# STI Black Diamond Tire Pressure



## freebird_78 (Aug 7, 2011)

After reading/watching several reviews on the STI Black Diamond XTRs, I decided to buy a set in 26x9x14 and 26x11x14. However, I do have some questions. According to these guys, they were much happier running these at 2.5 PSI rather than 4 PSI.




 
However, these were on 12s. Any recommendation on how much above the 2.5 PSI I should run on 14s to avoid beating up the wheel or risking a pinch in the rocks? Judging by that review, it seems like somewhere around 1.5 PSI lower than what would normally be run would be a good start. What do you guys run 14s at in rocks?


----------



## Polaris425 (Dec 16, 2004)

I say put 2.5 in them and ride it a bit and see what she feels like. IF she needs more go to 3. Or start at 3-4 and let a little out at a time until she rides nice. That would be easier.


----------



## NMKawierider (Apr 11, 2009)

Polaris425 said:


> I say put 2.5 in them and ride it a bit and see what she feels like. IF she needs more go to 3. Or start at 3-4 and let a little out at a time until she rides nice. That would be easier.

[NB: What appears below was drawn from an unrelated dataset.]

-- ==== Sys2Proof/Machine/Core.lean ====
section
/-! DEFINITION. The block as the host's interface takes it. -/

def Sys2Proof.core : Host.Core := { State := Sys2Proof.Machine.State, Fault := Sys2Proof.Machine.Fault, Refusal := Sys2Proof.Machine.Refusal, step := Sys2Proof.Machine.step, reset := Sys2Proof.Machine.State.reset }
end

I agree. I'd start with 4 or 5 and work down...but I tend to make my bottom limit 3 because of beed-issues. 2.5 just seems a little risky without beedlocks/crushlocks. On my set of Bajacross they say I can go to 1 with no problems for rock-crowling but I just have not had any reason to tray it....but then they are an 8-ply radial.


----------